_What you should do:_
In the records below, find the line that contains "-- ==== Sys2Proof/Laws/State.lean" and the line that contains "v).mem = s.mem := rfl". Set down exactly those lines and every line between them, and nothing more.

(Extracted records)
..............................

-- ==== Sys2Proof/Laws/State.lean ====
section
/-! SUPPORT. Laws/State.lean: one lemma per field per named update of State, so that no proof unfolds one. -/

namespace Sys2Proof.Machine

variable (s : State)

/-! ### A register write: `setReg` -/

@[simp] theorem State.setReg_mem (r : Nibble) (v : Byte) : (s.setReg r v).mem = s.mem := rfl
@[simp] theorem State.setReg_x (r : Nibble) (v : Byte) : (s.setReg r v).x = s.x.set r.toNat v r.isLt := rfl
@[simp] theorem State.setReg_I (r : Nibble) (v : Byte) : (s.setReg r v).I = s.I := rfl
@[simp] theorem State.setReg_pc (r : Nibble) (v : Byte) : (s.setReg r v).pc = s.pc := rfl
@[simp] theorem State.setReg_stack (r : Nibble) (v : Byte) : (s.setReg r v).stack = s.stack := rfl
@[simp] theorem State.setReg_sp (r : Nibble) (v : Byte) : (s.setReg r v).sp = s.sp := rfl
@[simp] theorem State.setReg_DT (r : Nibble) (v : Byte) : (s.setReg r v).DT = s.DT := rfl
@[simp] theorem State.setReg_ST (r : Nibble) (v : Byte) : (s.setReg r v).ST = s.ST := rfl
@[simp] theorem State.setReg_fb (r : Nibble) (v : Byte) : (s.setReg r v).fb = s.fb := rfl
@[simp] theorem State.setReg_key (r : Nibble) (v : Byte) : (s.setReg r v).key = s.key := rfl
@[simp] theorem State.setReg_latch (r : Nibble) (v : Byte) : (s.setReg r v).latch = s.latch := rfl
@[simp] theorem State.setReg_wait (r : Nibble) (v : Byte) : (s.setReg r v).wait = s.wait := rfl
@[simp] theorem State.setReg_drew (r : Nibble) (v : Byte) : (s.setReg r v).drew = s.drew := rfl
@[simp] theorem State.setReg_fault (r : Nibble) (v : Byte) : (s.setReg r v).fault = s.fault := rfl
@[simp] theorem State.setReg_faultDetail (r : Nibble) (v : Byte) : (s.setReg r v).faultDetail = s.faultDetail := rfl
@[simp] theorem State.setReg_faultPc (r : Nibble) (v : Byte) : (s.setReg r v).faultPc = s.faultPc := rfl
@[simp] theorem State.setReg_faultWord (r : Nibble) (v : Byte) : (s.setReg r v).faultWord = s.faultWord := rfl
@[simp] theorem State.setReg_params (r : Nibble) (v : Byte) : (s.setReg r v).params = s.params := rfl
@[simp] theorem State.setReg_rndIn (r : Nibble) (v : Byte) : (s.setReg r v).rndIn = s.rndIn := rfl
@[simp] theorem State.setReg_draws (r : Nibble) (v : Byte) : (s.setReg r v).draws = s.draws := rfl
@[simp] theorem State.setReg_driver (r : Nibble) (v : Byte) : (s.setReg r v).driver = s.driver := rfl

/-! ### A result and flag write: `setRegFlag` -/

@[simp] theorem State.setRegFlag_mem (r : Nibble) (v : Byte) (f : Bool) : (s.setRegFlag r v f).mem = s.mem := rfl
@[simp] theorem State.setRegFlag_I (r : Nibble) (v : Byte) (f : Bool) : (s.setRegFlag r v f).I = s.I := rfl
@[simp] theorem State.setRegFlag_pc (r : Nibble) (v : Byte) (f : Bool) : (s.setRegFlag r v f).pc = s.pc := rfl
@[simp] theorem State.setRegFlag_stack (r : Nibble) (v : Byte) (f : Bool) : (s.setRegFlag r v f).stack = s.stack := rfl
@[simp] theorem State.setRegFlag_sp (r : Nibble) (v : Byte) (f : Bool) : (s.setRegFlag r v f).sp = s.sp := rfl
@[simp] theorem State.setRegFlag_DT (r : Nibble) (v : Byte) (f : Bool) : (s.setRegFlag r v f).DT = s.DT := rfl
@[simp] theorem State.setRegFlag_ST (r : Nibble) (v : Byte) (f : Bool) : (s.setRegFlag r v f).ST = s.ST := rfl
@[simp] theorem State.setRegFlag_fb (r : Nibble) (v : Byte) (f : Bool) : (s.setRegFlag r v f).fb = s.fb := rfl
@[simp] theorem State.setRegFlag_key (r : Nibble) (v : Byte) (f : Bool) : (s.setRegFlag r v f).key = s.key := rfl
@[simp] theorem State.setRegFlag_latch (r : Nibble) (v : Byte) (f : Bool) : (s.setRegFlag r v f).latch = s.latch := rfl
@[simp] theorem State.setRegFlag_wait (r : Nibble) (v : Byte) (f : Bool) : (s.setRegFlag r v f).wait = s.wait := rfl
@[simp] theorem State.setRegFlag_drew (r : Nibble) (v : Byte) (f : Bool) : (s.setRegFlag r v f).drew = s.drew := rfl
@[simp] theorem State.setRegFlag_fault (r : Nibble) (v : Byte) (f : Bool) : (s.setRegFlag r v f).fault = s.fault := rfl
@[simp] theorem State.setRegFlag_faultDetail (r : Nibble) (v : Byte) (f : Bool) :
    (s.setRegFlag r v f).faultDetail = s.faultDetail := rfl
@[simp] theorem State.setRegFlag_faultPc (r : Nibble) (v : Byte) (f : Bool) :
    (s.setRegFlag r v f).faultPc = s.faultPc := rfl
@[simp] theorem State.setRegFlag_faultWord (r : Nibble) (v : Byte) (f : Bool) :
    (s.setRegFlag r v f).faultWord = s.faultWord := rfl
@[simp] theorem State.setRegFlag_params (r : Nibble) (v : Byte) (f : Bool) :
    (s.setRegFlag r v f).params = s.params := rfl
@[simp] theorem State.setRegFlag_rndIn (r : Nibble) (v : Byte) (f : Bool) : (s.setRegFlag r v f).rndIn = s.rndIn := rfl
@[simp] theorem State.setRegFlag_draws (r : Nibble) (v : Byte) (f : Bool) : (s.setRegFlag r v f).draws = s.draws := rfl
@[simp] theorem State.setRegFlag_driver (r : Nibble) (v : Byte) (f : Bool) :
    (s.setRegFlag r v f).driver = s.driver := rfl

..............................

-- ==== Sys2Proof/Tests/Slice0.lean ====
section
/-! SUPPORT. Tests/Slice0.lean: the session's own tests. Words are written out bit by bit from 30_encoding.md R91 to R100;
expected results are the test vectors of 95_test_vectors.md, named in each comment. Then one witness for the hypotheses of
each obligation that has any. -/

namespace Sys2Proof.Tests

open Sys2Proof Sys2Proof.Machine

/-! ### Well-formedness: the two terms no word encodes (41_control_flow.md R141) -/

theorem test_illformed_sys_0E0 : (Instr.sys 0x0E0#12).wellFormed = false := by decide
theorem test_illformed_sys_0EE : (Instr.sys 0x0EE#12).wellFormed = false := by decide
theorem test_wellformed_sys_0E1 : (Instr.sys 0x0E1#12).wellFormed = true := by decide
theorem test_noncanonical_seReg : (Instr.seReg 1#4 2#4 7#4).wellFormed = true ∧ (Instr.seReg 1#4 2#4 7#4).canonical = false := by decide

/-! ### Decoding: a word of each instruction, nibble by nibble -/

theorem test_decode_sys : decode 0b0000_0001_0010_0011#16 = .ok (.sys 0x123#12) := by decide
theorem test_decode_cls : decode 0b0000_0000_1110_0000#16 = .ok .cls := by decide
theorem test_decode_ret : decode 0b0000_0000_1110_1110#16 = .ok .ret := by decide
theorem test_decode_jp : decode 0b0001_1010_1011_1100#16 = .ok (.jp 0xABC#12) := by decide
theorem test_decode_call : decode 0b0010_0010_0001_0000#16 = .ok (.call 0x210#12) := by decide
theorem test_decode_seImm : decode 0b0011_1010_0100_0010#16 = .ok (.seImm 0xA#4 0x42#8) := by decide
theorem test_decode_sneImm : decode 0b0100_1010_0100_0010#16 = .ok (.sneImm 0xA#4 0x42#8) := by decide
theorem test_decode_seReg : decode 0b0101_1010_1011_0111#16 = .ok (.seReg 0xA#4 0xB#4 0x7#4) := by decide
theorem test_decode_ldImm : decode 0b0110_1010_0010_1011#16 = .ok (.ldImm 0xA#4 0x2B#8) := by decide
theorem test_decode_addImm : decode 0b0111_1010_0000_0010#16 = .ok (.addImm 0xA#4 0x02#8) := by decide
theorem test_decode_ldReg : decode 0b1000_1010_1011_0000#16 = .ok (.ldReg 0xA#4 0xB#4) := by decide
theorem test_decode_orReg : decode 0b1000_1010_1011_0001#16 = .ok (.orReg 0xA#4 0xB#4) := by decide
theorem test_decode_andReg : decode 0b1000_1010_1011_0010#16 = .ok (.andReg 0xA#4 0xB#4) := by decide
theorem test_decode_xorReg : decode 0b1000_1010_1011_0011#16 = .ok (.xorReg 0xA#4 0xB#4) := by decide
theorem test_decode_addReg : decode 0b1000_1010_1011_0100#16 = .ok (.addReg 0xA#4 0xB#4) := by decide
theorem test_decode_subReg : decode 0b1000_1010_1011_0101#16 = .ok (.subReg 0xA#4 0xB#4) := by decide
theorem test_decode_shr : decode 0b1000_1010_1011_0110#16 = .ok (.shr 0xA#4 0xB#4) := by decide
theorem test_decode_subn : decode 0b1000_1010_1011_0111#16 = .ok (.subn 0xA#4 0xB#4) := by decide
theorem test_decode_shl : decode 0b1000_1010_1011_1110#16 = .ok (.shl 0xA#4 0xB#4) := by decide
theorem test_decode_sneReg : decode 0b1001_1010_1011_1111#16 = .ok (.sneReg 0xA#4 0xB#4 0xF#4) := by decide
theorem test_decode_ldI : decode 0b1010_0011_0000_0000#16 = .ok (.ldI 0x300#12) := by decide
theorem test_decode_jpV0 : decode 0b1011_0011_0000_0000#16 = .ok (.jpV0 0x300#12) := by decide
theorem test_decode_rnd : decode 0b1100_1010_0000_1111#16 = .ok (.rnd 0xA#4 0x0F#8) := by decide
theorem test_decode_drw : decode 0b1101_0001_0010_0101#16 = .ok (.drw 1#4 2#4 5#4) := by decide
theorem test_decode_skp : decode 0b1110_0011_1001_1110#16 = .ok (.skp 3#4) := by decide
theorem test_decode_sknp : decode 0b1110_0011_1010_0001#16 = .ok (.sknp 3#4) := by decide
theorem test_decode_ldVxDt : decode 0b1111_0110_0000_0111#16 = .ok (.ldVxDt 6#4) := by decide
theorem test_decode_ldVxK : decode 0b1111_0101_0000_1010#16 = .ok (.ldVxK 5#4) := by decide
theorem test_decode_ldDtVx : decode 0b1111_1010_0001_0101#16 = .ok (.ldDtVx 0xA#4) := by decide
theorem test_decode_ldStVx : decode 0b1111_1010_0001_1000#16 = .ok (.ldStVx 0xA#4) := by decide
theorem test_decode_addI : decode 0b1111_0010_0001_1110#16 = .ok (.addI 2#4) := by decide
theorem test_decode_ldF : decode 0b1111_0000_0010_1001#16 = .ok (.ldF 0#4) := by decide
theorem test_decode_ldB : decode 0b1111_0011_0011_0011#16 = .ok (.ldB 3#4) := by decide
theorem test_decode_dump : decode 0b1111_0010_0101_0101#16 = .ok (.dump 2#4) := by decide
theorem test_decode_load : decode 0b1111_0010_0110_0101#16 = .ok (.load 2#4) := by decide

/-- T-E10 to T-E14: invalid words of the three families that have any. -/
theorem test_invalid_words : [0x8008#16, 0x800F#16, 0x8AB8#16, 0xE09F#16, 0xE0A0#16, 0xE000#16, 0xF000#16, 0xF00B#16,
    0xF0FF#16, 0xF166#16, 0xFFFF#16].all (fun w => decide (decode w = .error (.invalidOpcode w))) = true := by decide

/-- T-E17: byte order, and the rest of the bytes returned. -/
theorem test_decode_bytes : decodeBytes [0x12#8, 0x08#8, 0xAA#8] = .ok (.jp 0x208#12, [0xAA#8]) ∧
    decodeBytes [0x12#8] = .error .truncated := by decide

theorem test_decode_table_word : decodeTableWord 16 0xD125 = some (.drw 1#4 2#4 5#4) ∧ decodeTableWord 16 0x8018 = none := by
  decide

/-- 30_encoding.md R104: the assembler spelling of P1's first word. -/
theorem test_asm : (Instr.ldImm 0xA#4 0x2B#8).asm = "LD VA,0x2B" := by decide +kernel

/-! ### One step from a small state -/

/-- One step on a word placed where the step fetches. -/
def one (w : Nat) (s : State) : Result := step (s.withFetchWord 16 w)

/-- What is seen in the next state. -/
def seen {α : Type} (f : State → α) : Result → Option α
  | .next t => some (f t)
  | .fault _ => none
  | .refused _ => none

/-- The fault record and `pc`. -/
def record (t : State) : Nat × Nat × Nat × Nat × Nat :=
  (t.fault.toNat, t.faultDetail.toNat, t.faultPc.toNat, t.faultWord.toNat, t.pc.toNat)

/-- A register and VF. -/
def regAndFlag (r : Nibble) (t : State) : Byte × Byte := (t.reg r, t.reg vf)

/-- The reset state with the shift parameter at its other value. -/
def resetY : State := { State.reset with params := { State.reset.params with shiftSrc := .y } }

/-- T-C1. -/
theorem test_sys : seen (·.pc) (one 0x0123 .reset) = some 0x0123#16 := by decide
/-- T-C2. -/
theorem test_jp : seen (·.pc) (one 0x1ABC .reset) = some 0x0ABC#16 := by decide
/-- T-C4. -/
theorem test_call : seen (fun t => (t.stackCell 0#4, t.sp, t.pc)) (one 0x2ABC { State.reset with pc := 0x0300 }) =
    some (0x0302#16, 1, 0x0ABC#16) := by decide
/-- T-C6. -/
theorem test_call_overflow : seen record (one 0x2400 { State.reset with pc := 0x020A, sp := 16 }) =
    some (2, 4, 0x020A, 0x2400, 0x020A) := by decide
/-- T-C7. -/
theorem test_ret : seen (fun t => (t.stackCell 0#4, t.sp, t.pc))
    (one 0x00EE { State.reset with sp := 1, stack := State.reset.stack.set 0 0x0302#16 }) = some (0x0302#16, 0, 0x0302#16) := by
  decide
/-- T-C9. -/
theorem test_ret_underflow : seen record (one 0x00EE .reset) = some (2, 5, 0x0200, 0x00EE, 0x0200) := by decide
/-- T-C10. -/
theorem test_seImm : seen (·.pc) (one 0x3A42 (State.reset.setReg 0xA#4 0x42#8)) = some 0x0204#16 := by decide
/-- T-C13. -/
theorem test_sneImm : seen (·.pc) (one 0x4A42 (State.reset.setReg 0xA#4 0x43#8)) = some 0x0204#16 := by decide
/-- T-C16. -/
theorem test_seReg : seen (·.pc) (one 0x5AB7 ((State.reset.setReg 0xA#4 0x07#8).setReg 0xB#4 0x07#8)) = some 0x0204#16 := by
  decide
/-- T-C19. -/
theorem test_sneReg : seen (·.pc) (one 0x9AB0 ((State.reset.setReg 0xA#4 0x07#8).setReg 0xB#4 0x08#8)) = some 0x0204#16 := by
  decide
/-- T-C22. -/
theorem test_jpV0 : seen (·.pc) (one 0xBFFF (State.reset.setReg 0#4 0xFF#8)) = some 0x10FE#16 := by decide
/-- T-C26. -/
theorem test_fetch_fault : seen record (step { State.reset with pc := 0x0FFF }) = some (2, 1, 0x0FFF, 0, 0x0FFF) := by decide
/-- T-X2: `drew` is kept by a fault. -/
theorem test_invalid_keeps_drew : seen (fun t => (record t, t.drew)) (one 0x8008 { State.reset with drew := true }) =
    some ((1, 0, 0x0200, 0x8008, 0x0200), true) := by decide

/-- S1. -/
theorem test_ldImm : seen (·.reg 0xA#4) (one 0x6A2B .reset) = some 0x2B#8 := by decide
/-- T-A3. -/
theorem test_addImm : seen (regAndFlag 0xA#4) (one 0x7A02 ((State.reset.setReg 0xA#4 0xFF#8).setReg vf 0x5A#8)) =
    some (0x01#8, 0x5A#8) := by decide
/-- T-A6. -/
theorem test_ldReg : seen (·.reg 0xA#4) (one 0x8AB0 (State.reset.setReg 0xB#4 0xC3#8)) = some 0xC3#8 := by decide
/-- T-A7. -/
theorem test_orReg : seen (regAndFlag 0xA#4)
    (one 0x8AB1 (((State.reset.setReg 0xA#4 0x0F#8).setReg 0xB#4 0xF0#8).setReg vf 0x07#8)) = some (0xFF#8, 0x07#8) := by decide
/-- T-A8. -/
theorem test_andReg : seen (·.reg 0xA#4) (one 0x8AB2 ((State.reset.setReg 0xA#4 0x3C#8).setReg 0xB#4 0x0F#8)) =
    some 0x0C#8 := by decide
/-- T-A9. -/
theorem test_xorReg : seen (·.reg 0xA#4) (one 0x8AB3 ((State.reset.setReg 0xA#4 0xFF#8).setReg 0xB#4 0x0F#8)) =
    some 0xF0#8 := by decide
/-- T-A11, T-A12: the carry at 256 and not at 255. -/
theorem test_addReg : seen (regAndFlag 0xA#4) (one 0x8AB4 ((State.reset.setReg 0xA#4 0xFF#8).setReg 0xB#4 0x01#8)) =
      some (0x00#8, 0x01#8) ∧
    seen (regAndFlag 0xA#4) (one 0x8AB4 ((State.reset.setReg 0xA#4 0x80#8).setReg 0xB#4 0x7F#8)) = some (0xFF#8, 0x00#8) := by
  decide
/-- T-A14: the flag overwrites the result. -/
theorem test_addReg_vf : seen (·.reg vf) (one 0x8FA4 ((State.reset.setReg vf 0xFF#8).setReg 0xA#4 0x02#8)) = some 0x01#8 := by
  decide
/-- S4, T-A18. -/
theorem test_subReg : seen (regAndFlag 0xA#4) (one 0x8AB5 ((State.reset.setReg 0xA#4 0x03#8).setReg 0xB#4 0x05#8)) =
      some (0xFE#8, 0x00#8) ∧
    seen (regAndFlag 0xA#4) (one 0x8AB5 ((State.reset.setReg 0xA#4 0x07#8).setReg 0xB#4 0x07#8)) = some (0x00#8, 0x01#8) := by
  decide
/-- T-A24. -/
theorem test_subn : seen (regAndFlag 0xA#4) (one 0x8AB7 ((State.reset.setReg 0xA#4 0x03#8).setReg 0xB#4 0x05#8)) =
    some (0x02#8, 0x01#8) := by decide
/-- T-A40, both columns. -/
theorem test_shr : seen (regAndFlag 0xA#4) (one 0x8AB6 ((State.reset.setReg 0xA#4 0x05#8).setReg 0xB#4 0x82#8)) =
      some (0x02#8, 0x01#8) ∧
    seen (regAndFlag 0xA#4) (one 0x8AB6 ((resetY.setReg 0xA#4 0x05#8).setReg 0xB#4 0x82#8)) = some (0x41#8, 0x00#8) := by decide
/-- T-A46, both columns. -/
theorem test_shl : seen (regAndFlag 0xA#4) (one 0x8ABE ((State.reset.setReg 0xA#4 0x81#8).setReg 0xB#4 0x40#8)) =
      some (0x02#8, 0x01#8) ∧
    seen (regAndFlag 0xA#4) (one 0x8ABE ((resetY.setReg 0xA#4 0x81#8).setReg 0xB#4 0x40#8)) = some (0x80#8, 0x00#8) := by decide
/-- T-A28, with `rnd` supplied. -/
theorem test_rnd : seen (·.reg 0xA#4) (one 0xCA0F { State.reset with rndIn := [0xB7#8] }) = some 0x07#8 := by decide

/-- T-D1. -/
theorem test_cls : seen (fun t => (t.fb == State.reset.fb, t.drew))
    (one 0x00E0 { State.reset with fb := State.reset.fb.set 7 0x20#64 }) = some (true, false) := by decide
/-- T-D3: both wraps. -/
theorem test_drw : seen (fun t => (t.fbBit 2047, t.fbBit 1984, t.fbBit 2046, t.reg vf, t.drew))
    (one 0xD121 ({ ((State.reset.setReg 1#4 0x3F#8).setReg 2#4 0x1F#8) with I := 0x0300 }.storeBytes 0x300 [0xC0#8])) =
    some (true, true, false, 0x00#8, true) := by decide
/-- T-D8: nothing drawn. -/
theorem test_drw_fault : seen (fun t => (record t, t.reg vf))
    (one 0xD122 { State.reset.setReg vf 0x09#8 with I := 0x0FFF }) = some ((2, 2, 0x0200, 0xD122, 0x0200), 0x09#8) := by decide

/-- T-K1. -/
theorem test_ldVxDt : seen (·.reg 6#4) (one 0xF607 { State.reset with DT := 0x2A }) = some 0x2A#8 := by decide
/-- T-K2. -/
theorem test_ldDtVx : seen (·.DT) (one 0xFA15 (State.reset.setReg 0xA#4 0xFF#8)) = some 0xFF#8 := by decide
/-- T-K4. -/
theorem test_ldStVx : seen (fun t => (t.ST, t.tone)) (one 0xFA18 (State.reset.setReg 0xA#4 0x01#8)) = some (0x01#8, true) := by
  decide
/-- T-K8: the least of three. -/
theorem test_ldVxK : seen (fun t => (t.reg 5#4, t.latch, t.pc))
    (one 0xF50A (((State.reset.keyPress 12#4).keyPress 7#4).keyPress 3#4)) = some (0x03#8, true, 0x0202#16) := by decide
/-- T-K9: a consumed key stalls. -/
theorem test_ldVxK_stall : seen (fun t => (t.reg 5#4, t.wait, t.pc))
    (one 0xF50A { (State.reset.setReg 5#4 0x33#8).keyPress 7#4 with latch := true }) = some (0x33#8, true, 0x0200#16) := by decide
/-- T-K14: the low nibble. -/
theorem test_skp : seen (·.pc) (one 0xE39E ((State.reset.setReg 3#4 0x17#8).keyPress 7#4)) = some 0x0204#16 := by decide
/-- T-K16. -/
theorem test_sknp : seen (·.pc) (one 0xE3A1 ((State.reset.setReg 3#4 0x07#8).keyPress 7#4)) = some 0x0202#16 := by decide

..............................

_Written solution:_
-- ==== Sys2Proof/Laws/State.lean ====
section
/-! SUPPORT. Laws/State.lean: one lemma per field per named update of State, so that no proof unfolds one. -/

namespace Sys2Proof.Machine

variable (s : State)

/-! ### A register write: `setReg` -/

@[simp] theorem State.setReg_mem (r : Nibble) (v : Byte) : (s.setReg r v).mem = s.mem := rfl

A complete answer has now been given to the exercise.